Many people suffer from sleep disorders – in Germany about 25 percent, among shift workers even almost 40 percent.
They lie awake for hours on end, feel as if they’ve been tired the next day and panic in the morning before the next night.
- Too little sleep makes you sick
- Too little sleep makes stupid
- Insomnia has many faces
- Simple solutions
- Less is more
In our modern industrial society, the days of sleeping well seem to be over.
In the course of globalization, flexibilisation of working hours and 24-hour service, the night is increasingly being turned into day. Many people therefore suffer from sleep disorders and lack of sleep.
Not being able to sleep is not only annoying, but also extremely unhealthy. Chronic sleep disorders impair performance, concentration and reaction ability as well as the general well-being.
And this has serious long-term health consequences: Too little sleep can lead to psychological disorders such as depression.
Too little sleep makes stupid
“Perhaps the sleep instinct is less like the eating instinct than the sex instinct,” explained the well-known American sleep researcher William Dement. “Without sex, life is not beautiful either, but unlike lack of food, it is not threatened by it.”
William C. Dement is considered a pioneer in sleep research. He established the first sleep research center at Stanford University in 1970. In 1975 he founded the American Sleep Disorders Association, which he presided over for 12 years.
His scientific studies revealed that if the brain doesn’t get enough rest at night, it tries to sleep during the day. Anyone who does not take this fact into account damages his brain permanently. Dement’s conclusion: Sleep deprivation makes you stupid.
The sleep researcher is also certain: “Never before has the gap between medical research knowledge and actual application been so wide. Far more people could be helped than is the case.
The tricky thing is that patients are treated for cardiovascular diseases, immune system disorders, poor performance, but very often the sleep disorder that causes the complaints is not recognized. For the patients often a true odyssey on their therapy path.”
Insomnia has many faces
But what is actually a sleep disorder? Sleep researchers use this term to describe conditions that prevent a person from sleeping soundly.

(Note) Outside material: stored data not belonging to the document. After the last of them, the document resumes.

theorem State.applySet_fr {s a1 a2} : Fr 1049601 s (State.applySet s a1 a2) := by
  unfold State.applySet
  with_reducible
    repeat' first | apply Fr.refl | assumption | ((try lift_lets -underBinder); intro (x : State); refine (fun h => ?_ : Fr 1049601 s x → _) ?_; clear_value x; rotate_left; subst x) | ((try lift_lets -underBinder); intro x; clear_value x) | apply Fr.ite | apply Fr.next State.modScene_fr | apply Fr.next State.wr_fr | apply Fr.next State.mirror_fr | refine Fr.snd ‹_ = (_, _)› ?_ | refine Fr.fst ‹_ = (_, _)› ?_ | refine Fr.snd2 ‹_ = (_, _, _)› ?_ | refine Fr.via (by assumption) ?_ | split
  all_goals first | rfl | exact Fr.refl

theorem State.applyDue_fr {s a1 a2} : Fr 1049601 s (State.applyDue s a1 a2) := by
  induction a2 generalizing s a1 with
  | nil =>
    (unfold State.applyDue)
    with_reducible
      repeat' first | apply Fr.refl | assumption | apply Fr.ite | apply Fr.next State.modScene_fr | apply Fr.next State.applySet_fr | refine Fr.snd ‹_ = (_, _)› ?_ | refine Fr.fst ‹_ = (_, _)› ?_ | refine Fr.snd2 ‹_ = (_, _, _)› ?_ | refine Fr.via (by assumption) ?_ | split
    all_goals rfl
  | cons x xs ih =>
    (unfold State.applyDue)
    with_reducible
      repeat' first | apply Fr.refl | assumption | apply Fr.next ih | apply Fr.ite | apply Fr.next State.modScene_fr | apply Fr.next State.applySet_fr | refine Fr.snd ‹_ = (_, _)› ?_ | refine Fr.fst ‹_ = (_, _)› ?_ | refine Fr.snd2 ‹_ = (_, _, _)› ?_ | refine Fr.via (by assumption) ?_ | split
    all_goals rfl

theorem State.editSts_fr {s} : Fr 1 s (State.editSts s) := by
  unfold State.editSts
  with_reducible
    repeat' first | apply Fr.refl | assumption | apply Fr.ite | apply Fr.next State.wrB_fr | apply Fr.next State.wr_fr | refine Fr.snd ‹_ = (_, _)› ?_ | refine Fr.fst ‹_ = (_, _)› ?_ | refine Fr.snd2 ‹_ = (_, _, _)› ?_ | refine Fr.via (by assumption) ?_ | split
  all_goals first | rfl | exact Fr.refl

theorem State.applyEdits_fr {s a1} : Fr 1049601 s (State.applyEdits s a1) := by
  unfold State.applyEdits
  with_reducible
    repeat' first | apply Fr.refl | assumption | apply Fr.ite | apply Fr.next State.editSts_fr | apply Fr.next State.modScene_fr | apply Fr.next State.applyDue_fr | refine Fr.snd ‹_ = (_, _)› ?_ | refine Fr.fst ‹_ = (_, _)› ?_ | refine Fr.snd2 ‹_ = (_, _, _)› ?_ | refine Fr.via (by assumption) ?_ | split
  all_goals first | rfl | exact Fr.refl

theorem State.commitCount_fr {s} : Fr 1 s (State.commitCount s) := by
  unfold State.commitCount
  with_reducible
    repeat' first | apply Fr.refl | assumption | apply Fr.ite | apply Fr.next State.bump_fr | apply Fr.next State.wr_fr | refine Fr.snd ‹_ = (_, _)› ?_ | refine Fr.fst ‹_ = (_, _)› ?_ | refine Fr.snd2 ‹_ = (_, _, _)› ?_ | refine Fr.via (by assumption) ?_ | split
  all_goals first | rfl | exact Fr.refl

theorem State.swapCells_fr {s a1 a2 a3 a4 a5} : Fr 5120 s (State.swapCells s a1 a2 a3 a4 a5) := by
  unfold State.swapCells
  with_reducible
    repeat' first | apply Fr.refl | assumption | ((try lift_lets -underBinder); intro (x : State); refine (fun h => ?_ : Fr 5120 s x → _) ?_; clear_value x; rotate_left; subst x) | apply Fr.ite | apply Fr.next State.modScene_fr | apply Fr.next State.modWv_fr | refine Fr.foldl (fun s _ => ?_) _ ?_ | refine Fr.snd ‹_ = (_, _)› ?_ | refine Fr.fst ‹_ = (_, _)› ?_ | refine Fr.snd2 ‹_ = (_, _, _)› ?_ | refine Fr.via (by assumption) ?_ | split
  all_goals first | rfl | exact Fr.refl

theorem State.reserveSts_fr {s} : Fr 1 s (State.reserveSts s) := by
  unfold State.reserveSts
  with_reducible
    repeat' first | apply Fr.refl | assumption | apply Fr.ite | refine Fr.each ?_ (fun s _ => ?_) | apply Fr.next State.wr_fr | refine Fr.snd ‹_ = (_, _)› ?_ | refine Fr.fst ‹_ = (_, _)› ?_ | refine Fr.snd2 ‹_ = (_, _, _)› ?_ | refine Fr.via (by assumption) ?_ | split
  all_goals first | rfl | exact Fr.refl

theorem State.setUpd_fr {s a1 a2} : Fr 1024 s (State.setUpd s a1 a2) := by
  unfold State.setUpd
  with_reducible
    repeat' first | apply Fr.refl | assumption | apply Fr.ite | apply Fr.next State.modScene_fr | refine Fr.snd ‹_ = (_, _)› ?_ | refine Fr.fst ‹_ = (_, _)› ?_ | refine Fr.snd2 ‹_ = (_, _, _)› ?_ | refine Fr.via (by assumption) ?_ | split
  all_goals first | rfl | exact Fr.refl

theorem State.endUpdate_fr {s a1} : Fr 5121 s (State.endUpdate s a1) := by
  unfold State.endUpdate
  with_reducible
    repeat' first | apply Fr.refl | assumption | ((try lift_lets -underBinder); intro (x : State); refine (fun h => ?_ : Fr 5121 s x → _) ?_; clear_value x; rotate_left; subst x) | apply Fr.ite | apply Fr.next State.wr_fr | apply Fr.next State.modScene_fr | apply Fr.next State.reserveSts_fr | apply Fr.next State.modWv_fr | apply Fr.next State.setUpd_fr | refine Fr.snd ‹_ = (_, _)› ?_ | refine Fr.fst ‹_ = (_, _)› ?_ | refine Fr.snd2 ‹_ = (_, _, _)› ?_ | refine Fr.via (by assumption) ?_ | split
  all_goals first | rfl | exact Fr.refl

theorem State.commitMark_fr {s a1 a2 a3} : Fr 13313 s (State.commitMark s a1 a2 a3) := by
  unfold State.commitMark
  with_reducible
    repeat' first | apply Fr.refl | assumption | ((try lift_lets -underBinder); intro (x : State); refine (fun h => ?_ : Fr 13313 s x → _) ?_; clear_value x; rotate_left; subst x) | apply Fr.ite | apply Fr.next State.swapCells_fr | apply Fr.next State.resample_fr | apply Fr.next State.endUpdate_fr | apply Fr.next State.commitCount_fr | apply Fr.next State.putEntry_fr | refine Fr.snd ‹_ = (_, _)› ?_ | refine Fr.fst ‹_ = (_, _)› ?_ | refine Fr.snd2 ‹_ = (_, _, _)› ?_ | refine Fr.via (by assumption) ?_ | split
  all_goals first | rfl | exact Fr.refl

theorem State.reject_fr {s a1 a2 a3 a4} : Fr 134217985 s (State.reject s a1 a2 a3 a4) := by
  unfold State.reject
  with_reducible
    repeat' first | apply Fr.refl | assumption | ((try lift_lets -underBinder); intro (x : State); refine (fun h => ?_ : Fr 134217985 s x → _) ?_; clear_value x; rotate_left; subst x) | apply Fr.ite | apply Fr.next State.bump_fr | apply Fr.next State.wr_fr | apply Fr.next State.logOnce_fr | refine Fr.snd ‹_ = (_, _)› ?_ | refine Fr.fst ‹_ = (_, _)› ?_ | refine Fr.snd2 ‹_ = (_, _, _)› ?_ | refine Fr.via (by assumption) ?_ | split
  all_goals first | rfl | exact Fr.refl

theorem State.failUpdate_fr {s a1 a2} : Fr 134223105 s (State.failUpdate s a1 a2) := by
  unfold State.failUpdate
  with_reducible
    repeat' first | apply Fr.refl | assumption | ((try lift_lets -underBinder); intro x; clear_value x) | apply Fr.ite | apply Fr.next State.reject_fr | apply Fr.next State.endUpdate_fr | refine Fr.snd ‹_ = (_, _)› ?_ | refine Fr.fst ‹_ = (_, _)› ?_ | refine Fr.snd2 ‹_ = (_, _, _)› ?_ | refine Fr.via (by assumption) ?_ | split
  all_goals first | rfl | exact Fr.refl

theorem State.commitStep_fr {m s0 s a1 k} (hk : ∀ s x0 x1 x2, Fr m s (k s x0 x1 x2)) (h : Fr m s0 s) (hm : 134223105 &&& m = 134223105) :
    Fr m s0 (State.commitStep s a1 k) := by
  unfold State.commitStep
  with_reducible
    repeat' first | apply Fr.refl | assumption | apply Fr.ite | apply Fr.next State.logOnce_fr | apply Fr.next State.failUpdate_fr | refine Fr.trans ?_ (hk _ _ _ _) | split
  all_goals exact Fr.sub rfl hm

theorem State.commitTile_fr {s a1 a2 a3 a4} : Fr 13313 s (State.commitTile s a1 a2 a3 a4) := by
  unfold State.commitTile
  with_reducible
    repeat' first | apply Fr.refl | assumption | ((try lift_lets -underBinder); intro (x : State); refine (fun h => ?_ : Fr 13313 s x → _) ?_; clear_value x; rotate_left; subst x) | apply Fr.ite | apply Fr.next State.swapCells_fr | apply Fr.next State.resample_fr | apply Fr.next State.endUpdate_fr | apply Fr.next State.commitCount_fr | apply Fr.next State.setDirty_fr | apply Fr.next State.putEntry_fr | refine Fr.snd ‹_ = (_, _)› ?_ | refine Fr.fst ‹_ = (_, _)› ?_ | refine Fr.snd2 ‹_ = (_, _, _)› ?_ | refine Fr.via (by assumption) ?_ | split
  all_goals first | rfl | exact Fr.refl

theorem State.editErr_fr {s a1 a2} : Fr 1 s (State.editErr s a1 a2) := by
  unfold State.editErr
  with_reducible
    repeat' first | apply Fr.refl | assumption | apply Fr.ite | apply Fr.next State.wr_fr | refine Fr.snd ‹_ = (_, _)› ?_ | refine Fr.fst ‹_ = (_, _)› ?_ | refine Fr.snd2 ‹_ = (_, _, _)› ?_ | refine Fr.via (by assumption) ?_ | split
  all_goals first | rfl | exact Fr.refl

theorem State.editFor_fr {s a b t e} (h : State.editFor s a b = some (t, e)) : Fr 134217985 s t := by
  unfold State.editFor at h
  split at h
  · cases h
  · split at h
    · cases h
      exact Fr.refl
    · split at h
      · cases h
        exact Fr.refl
      · split at h
        · cases h
        · cases h
          exact (Fr.mono State.editErr_fr rfl).trans (Fr.mono State.logOnce_fr rfl)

They are therefore very tired during the day. Sleep medicine distinguishes up to 80 different forms of sleep disorders.
General disturbances of the sleep-wake rhythm are often found in people whose inner clock is disturbed by shift work, frequent travel or similar.
Simple solutions
Anyone suffering from mild sleep disorders can improve their sleep with just a few simple means: Warm baths at 34 to 36 degrees with lemon balm, hops or valerian additives, evening walks, autogenic training or other muscle relaxation training, sleeping cool at night and a good mattress can already help.
And if you really can’t sleep at all, you should rather get up and distract yourself with a boring activity instead of lying in bed brooding or getting annoyed. After some time (almost) everyone will get tired again.
Less is more
Those suffering from chronic sleep disorders can try a treatment by sleep deprivation, the so-called sleep restriction therapy. Sleep shortening is the keyword.
Patients lie in bed at night under therapeutic supervision for several weeks only as long as they actually sleep. Under certain circumstances, this can only be two to three hours. Day after day, the sleep period is extended until a normal sleep rhythm is gradually restored.
Narcolepsy on the other hand should be treated with medication. Behavioral therapy measures also help to better cope with the disease.